§ **Task brief**
Scan the listing below. Report each line that includes "info".

§ **Source data**
theorem State.debugError_follows {p0 : State} (s : State) (y : YokeId) (hF : Follows p0 s) :
    Follows p0 (State.debugError s y) := by
  unfold State.debugError
  try dsimp only
  repeat' first
    | with_reducible assumption | intro _ | with_reducible apply follows_foldl | with_reducible apply follows_ite
    | with_reducible apply follows_ite_fst | with_reducible apply State.raise_follows
    | with_reducible apply State.setYoke_follows | with_reducible apply follows_foldl_fst
    | ((conv => arg 2; arg 45; skip); with_reducible apply follows_mk)
    | ((conv => arg 2; arg 45; skip); with_reducible apply follows_mk_mem) | with_reducible exact Eq.refl _
    | exact Eq.refl _ | with_reducible exact follows_memOk (by assumption) (by assumption)
    | with_reducible apply memFlip_wf | with_reducible apply memWrite_wf | with_reducible apply memWipe_wf
    | with_reducible apply filter_wf | split | (rename_i e; injection e; done)
    | (rename_i e; injection e with e; subst e) | (rename_i e; injection e with e e2; subst e)
    | (rename_i e; injection e with e; revert e; intro _) | (rename_i e; split at e <;> (revert e; intro _))
    | (rename_i e; rw [Option.map_eq_some_iff] at e; obtain ⟨_, _, rfl⟩ := e) | dsimp only | (rename_i e; clear e)

theorem State.debugHalt_follows {p0 : State} (s : State) (y : YokeId) (hits : Word) (hF : Follows p0 s) :
    Follows p0 (State.debugHalt s y hits) := by
  unfold State.debugHalt
  try dsimp only
  repeat' first
    | with_reducible assumption | with_reducible apply follows_ite | with_reducible apply State.commitUnchecked_follows
    | with_reducible apply State.debugError_follows | with_reducible apply State.setFold_follows
    | with_reducible apply State.setYoke_follows | ((conv => arg 2; arg 45; skip); with_reducible apply follows_mk)
    | exact Eq.refl _ | split

theorem State.afterIns_follows {p0 : State} (s : State) (y : YokeId) (seq : Nat) (hits : Word) (hF : Follows p0 s) :
    Follows p0 (State.afterIns s y seq hits) := by
  unfold State.afterIns
  try dsimp only
  repeat' first
    | with_reducible assumption | with_reducible apply follows_ite | with_reducible apply State.debugHalt_follows
    | ((conv => arg 2; arg 45; skip); with_reducible apply follows_mk) | exact Eq.refl _

theorem State.lead_follows {p0 : State} (s : State) (y : YokeId) (i : CoreIns) (room : Nat) (act : State → State) (hF : Follows p0 s) (hFact : ∀ x0, Follows p0 x0 → Follows p0 (act x0)) :
    Follows p0 (State.lead s y i room act) := by
  unfold State.lead
  try dsimp only
  repeat' first
    | with_reducible assumption | with_reducible apply follows_ite | with_reducible apply hFact
    | with_reducible apply State.afterIns_follows | with_reducible apply State.capture_follows
    | with_reducible apply State.debugHalt_follows | with_reducible apply State.setYoke_follows
    | ((conv => arg 2; arg 45; skip); with_reducible apply follows_mk) | exact Eq.refl _

theorem State.issue_follows {p0 : State} (s : State) (y : YokeId) (i : CoreIns) (hF : Follows p0 s) :
    Follows p0 (State.issue s y i) := by
  unfold State.issue
  try dsimp only
  repeat' first
    | with_reducible assumption | intro _ | with_reducible apply follows_foldl | with_reducible apply follows_ite
    | with_reducible apply State.lead_follows | with_reducible apply State.setYoke_follows
    | ((conv => arg 2; arg 45; skip); with_reducible apply follows_mk) | with_reducible exact Eq.refl _
    | exact Eq.refl _ | split

theorem State.pendEvent_follows {p0 : State} (s : State) (f : FoldId) (vec : Byte) (info : Word) (syn : Word) (hF : Follows p0 s) :
    Follows p0 (State.pendEvent s f vec info syn) := by
  unfold State.pendEvent
  try dsimp only
  repeat' first
    | with_reducible assumption | with_reducible apply follows_ite | with_reducible apply State.setFold_follows
    | ((conv => arg 2; arg 45; skip); with_reducible apply follows_mk) | exact Eq.refl _

theorem State.abandonWhere_follows {p0 : State} (s : State) (f : FoldId) (p : MemTest → Bool) (hF : Follows p0 s) :
    Follows p0 (State.abandonWhere s f p) := by
  unfold State.abandonWhere
  try dsimp only
  repeat' first
    | with_reducible assumption | intro _ | with_reducible apply follows_foldl | with_reducible apply follows_ite
    | with_reducible apply follows_ite_fst | with_reducible apply State.setReg_follows
    | with_reducible apply follows_foldl_fst | ((conv => arg 2; arg 45; skip); with_reducible apply follows_mk)
    | ((conv => arg 2; arg 45; skip); with_reducible apply follows_mk_mem) | with_reducible exact Eq.refl _
    | exact Eq.refl _ | with_reducible exact follows_memOk (by assumption) (by assumption)
    | with_reducible apply memFlip_wf | with_reducible apply memWrite_wf | with_reducible apply memWipe_wf
    | with_reducible apply filter_wf | split | (rename_i e; injection e; done)
    | (rename_i e; injection e with e; subst e) | (rename_i e; injection e with e e2; subst e)
    | (rename_i e; injection e with e; revert e; intro _) | (rename_i e; split at e <;> (revert e; intro _))
    | (rename_i e; rw [Option.map_eq_some_iff] at e; obtain ⟨_, _, rfl⟩ := e) | dsimp only | (rename_i e; clear e)
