-- ==== Sys2Proof/Laws/FollowsIssue.lean ====
section
/-! SUPPORT. What the operations of Machine/Issue.lean keep: the queue, the invariant, programmed OTP bits. -/

namespace Sys2Proof.Machine

theorem State.illegal_follows {p0 : State} (s : State) (y : YokeId) (hF : Follows p0 s) :
    Follows p0 (State.illegal s y) := by
  unfold State.illegal
  try dsimp only
  repeat' first
    | with_reducible assumption | intro _ | with_reducible apply follows_foldl | with_reducible apply follows_ite
    | with_reducible apply State.lead_follows | with_reducible apply State.trap_follows
    | ((conv => arg 2; arg 45; skip); with_reducible apply follows_mk) | with_reducible exact Eq.refl _
    | exact Eq.refl _ | split

theorem State.issueWhen_follows {p0 : State} (s : State) (y : YokeId) (i : CoreIns) (chk : Core → Option Raise) (hF : Follows p0 s) :
    Follows p0 (State.issueWhen s y i chk) := by
  unfold State.issueWhen
  try dsimp only
  repeat' first
    | with_reducible assumption | intro _ | with_reducible apply follows_foldl | with_reducible apply follows_ite
    | with_reducible apply State.lead_follows | with_reducible apply State.setYoke_follows
    | with_reducible apply State.trapOf_follows | ((conv => arg 2; arg 45; skip); with_reducible apply follows_mk)
    | with_reducible exact Eq.refl _ | exact Eq.refl _ | split

theorem State.issueAlu_follows {p0 : State} (s : State) (y : YokeId) (op : AluOp) (wide : Bool) (rep : Rep) (d : Gpr) (a : AluArg) (hF : Follows p0 s) :
    Follows p0 (State.issueAlu s y op wide rep d a) := by
  unfold State.issueAlu
  try dsimp only
  repeat' first
    | with_reducible assumption | with_reducible apply follows_ite | with_reducible apply State.illegal_follows
    | with_reducible apply State.issueWhen_follows | ((conv => arg 2; arg 45; skip); with_reducible apply follows_mk)
    | exact Eq.refl _

theorem State.issueMul_follows {p0 : State} (s : State) (y : YokeId) (op : MulOp) (d : Gpr) (src : Gpr) (hF : Follows p0 s) :
    Follows p0 (State.issueMul s y op d src) := by
  unfold State.issueMul
  try dsimp only
  repeat' first
    | with_reducible assumption | with_reducible apply follows_ite | with_reducible apply State.illegal_follows
    | with_reducible apply State.issue_follows | ((conv => arg 2; arg 45; skip); with_reducible apply follows_mk)
    | exact Eq.refl _ | split

theorem State.issueDstep_follows {p0 : State} (s : State) (y : YokeId) (signed : Bool) (rep : Rep) (d : Gpr) (src : Gpr) (hF : Follows p0 s) :
    Follows p0 (State.issueDstep s y signed rep d src) := by
  unfold State.issueDstep
  try dsimp only
  repeat' first
    | with_reducible assumption | with_reducible apply follows_ite | with_reducible apply State.illegal_follows
    | with_reducible apply State.issueWhen_follows | ((conv => arg 2; arg 45; skip); with_reducible apply follows_mk)
    | exact Eq.refl _
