-- ==== Sys2Proof/Laws/FollowsDmaRun.lean ====
section
/-! SUPPORT. What the operations of Machine/DmaRun.lean keep: the queue, the invariant, programmed OTP bits. -/

namespace Sys2Proof.Machine

theorem State.dmaError_follows {p0 : State} (s : State) (c : DmaId) (code : Byte) (hF : Follows p0 s) :
    Follows p0 (State.dmaError s c code) := by
  unfold State.dmaError
  try dsimp only
  repeat' first
    | with_reducible assumption | with_reducible apply follows_ite | with_reducible apply State.edge_follows
    | with_reducible apply State.reportU_follows | with_reducible apply State.retainAfter_follows
    | with_reducible apply State.setDma_follows | with_reducible apply State.setReg_follows
    | ((conv => arg 2; arg 45; skip); with_reducible apply follows_mk) | exact Eq.refl _ | split

theorem State.dmaRead_follows {p0 : State} (s : State) (f : FoldId) (d : Dma) (a : Word) (n : Nat) (program : Bool) (hF : Follows p0 s) :
    Follows p0 (State.dmaRead s f d a n program).1 := by
  unfold State.dmaRead
  try dsimp only
  repeat' first
    | with_reducible assumption | with_reducible apply follows_ite | with_reducible apply State.decodeAccess_follows
    | ((conv => arg 2; arg 45; skip); with_reducible apply follows_mk) | exact Eq.refl _ | split

theorem State.dmaRead_follows_eq {p0 t : State} {x : (List Byte ⊕ Byte)} {s : State} {f : FoldId} {d : Dma} {a : Word} {n : Nat} {program : Bool} (e0 : State.dmaRead s f d a n program = (t, x)) (hF : Follows p0 s) : Follows p0 t := by
  have w := State.dmaRead_follows s f d a n program hF
  rw [e0] at w
  exact w

theorem State.dmaFetch_follows {p0 : State} (s : State) (f : FoldId) (d : Dma) (hF : Follows p0 s) :
    Follows p0 (State.dmaFetch s f d).1 := by
  unfold State.dmaFetch
  try dsimp only
  repeat' first
    | with_reducible assumption | with_reducible apply follows_ite | with_reducible apply State.dmaRead_follows
    | ((conv => arg 2; arg 45; skip); with_reducible apply follows_mk) | exact Eq.refl _ | split

theorem State.dmaFetch_follows_eq {p0 t : State} {x : (DmaIns ⊕ Byte)} {s : State} {f : FoldId} {d : Dma} (e0 : State.dmaFetch s f d = (t, x)) (hF : Follows p0 s) : Follows p0 t := by
  have w := State.dmaFetch_follows s f d hF
  rw [e0] at w
  exact w

theorem State.dmaNextEntry_follows {p0 : State} (s : State) (c : DmaId) (f : FoldId) (x : DmaXfer) (hF : Follows p0 s) :
    Follows p0 (State.dmaNextEntry s c f x) := by
  unfold State.dmaNextEntry
  try dsimp only
  repeat' first
    | with_reducible assumption | with_reducible apply follows_ite | with_reducible apply State.dmaError_follows
    | with_reducible apply State.dmaRead_follows | with_reducible apply State.setDma_follows
    | ((conv => arg 2; arg 45; skip); with_reducible apply follows_mk) | exact Eq.refl _ | split

theorem State.dmaTake_follows {p0 : State} (s : State) (c : DmaId) (hF : Follows p0 s) :
    Follows p0 (State.dmaTake s c) := by
  unfold State.dmaTake
  try dsimp only
  repeat' first
    | with_reducible assumption | intro _ | with_reducible apply follows_foldl | with_reducible apply follows_ite
    | with_reducible apply follows_ite_fst | with_reducible apply State.setDma_follows
    | with_reducible apply follows_foldl_fst | ((conv => arg 2; arg 45; skip); with_reducible apply follows_mk)
    | ((conv => arg 2; arg 45; skip); with_reducible apply follows_mk_mem) | with_reducible exact Eq.refl _
    | exact Eq.refl _ | with_reducible exact follows_memOk (by assumption) (by assumption)
    | with_reducible apply memFlip_wf | with_reducible apply memWrite_wf | with_reducible apply memWipe_wf
    | with_reducible apply filter_wf | split | (rename_i e; injection e; done)
    | (rename_i e; injection e with e; subst e) | (rename_i e; injection e with e e2; subst e)
    | (rename_i e; injection e with e; revert e; intro _) | (rename_i e; split at e <;> (revert e; intro _))
    | (rename_i e; rw [Option.map_eq_some_iff] at e; obtain ⟨_, _, rfl⟩ := e) | dsimp only | (rename_i e; clear e)

theorem State.dmaRuns_follows {p0 : State} (s : State) (c : DmaId) (flt : DmaFault) (act : FoldId → State) (hF : Follows p0 s) (hFact : ∀ x0, Follows p0 (act x0)) :
    Follows p0 (State.dmaRuns s c flt act) := by
  unfold State.dmaRuns
  try dsimp only
  repeat' first
    | with_reducible assumption | intro _ | with_reducible apply follows_foldl | with_reducible apply follows_ite
    | with_reducible apply follows_ite_fst | with_reducible apply hFact | with_reducible apply State.dmaError_follows
    | with_reducible apply follows_foldl_fst | ((conv => arg 2; arg 45; skip); with_reducible apply follows_mk)
    | ((conv => arg 2; arg 45; skip); with_reducible apply follows_mk_mem) | with_reducible exact Eq.refl _
    | exact Eq.refl _ | with_reducible exact follows_memOk (by assumption) (by assumption)
    | with_reducible apply memFlip_wf | with_reducible apply memWrite_wf | with_reducible apply memWipe_wf
    | with_reducible apply filter_wf | split | (rename_i e; injection e; done)
    | (rename_i e; injection e with e; subst e) | (rename_i e; injection e with e e2; subst e)
    | (rename_i e; injection e with e; revert e; intro _) | (rename_i e; split at e <;> (revert e; intro _))
    | (rename_i e; rw [Option.map_eq_some_iff] at e; obtain ⟨_, _, rfl⟩ := e) | dsimp only | (rename_i e; clear e)

theorem State.dmaAct_follows {p0 : State} (s : State) (c : DmaId) (flt : DmaFault) (want : DmaIns → Bool) (act : State → FoldId → Dma → DmaIns → State) (hF : Follows p0 s) (hFact : ∀ x0 x1 x2 x3, Follows p0 x0 → Follows p0 (act x0 x1 x2 x3)) :
    Follows p0 (State.dmaAct s c flt want act) := by
  unfold State.dmaAct
  try dsimp only
  repeat' first
    | with_reducible assumption | intro _ | with_reducible apply follows_foldl | with_reducible apply follows_ite
    | with_reducible apply follows_ite_fst | with_reducible apply hFact | with_reducible apply State.dmaError_follows
    | with_reducible apply State.dmaFetch_follows | with_reducible apply State.dmaRuns_follows
    | with_reducible apply State.dmaTake_follows | with_reducible refine State.dmaFetch_follows_eq (by assumption) ?_
    | with_reducible apply follows_foldl_fst | ((conv => arg 2; arg 45; skip); with_reducible apply follows_mk)
    | ((conv => arg 2; arg 45; skip); with_reducible apply follows_mk_mem) | with_reducible exact Eq.refl _
    | exact Eq.refl _ | with_reducible exact follows_memOk (by assumption) (by assumption)
    | with_reducible apply memFlip_wf | with_reducible apply memWrite_wf | with_reducible apply memWipe_wf
    | with_reducible apply filter_wf | split | (rename_i e; injection e; done)
    | (rename_i e; injection e with e; subst e) | (rename_i e; injection e with e e2; subst e)
    | (rename_i e; injection e with e; revert e; intro _) | (rename_i e; split at e <;> (revert e; intro _))
    | (rename_i e; rw [Option.map_eq_some_iff] at e; obtain ⟨_, _, rfl⟩ := e) | dsimp only | (rename_i e; clear e)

§ **Task output**
theorem State.pendEvent_follows {p0 : State} (s : State) (f : FoldId) (vec : Byte) (info : Word) (syn : Word) (hF : Follows p0 s) :
    Follows p0 (State.pendEvent s f vec info syn) := by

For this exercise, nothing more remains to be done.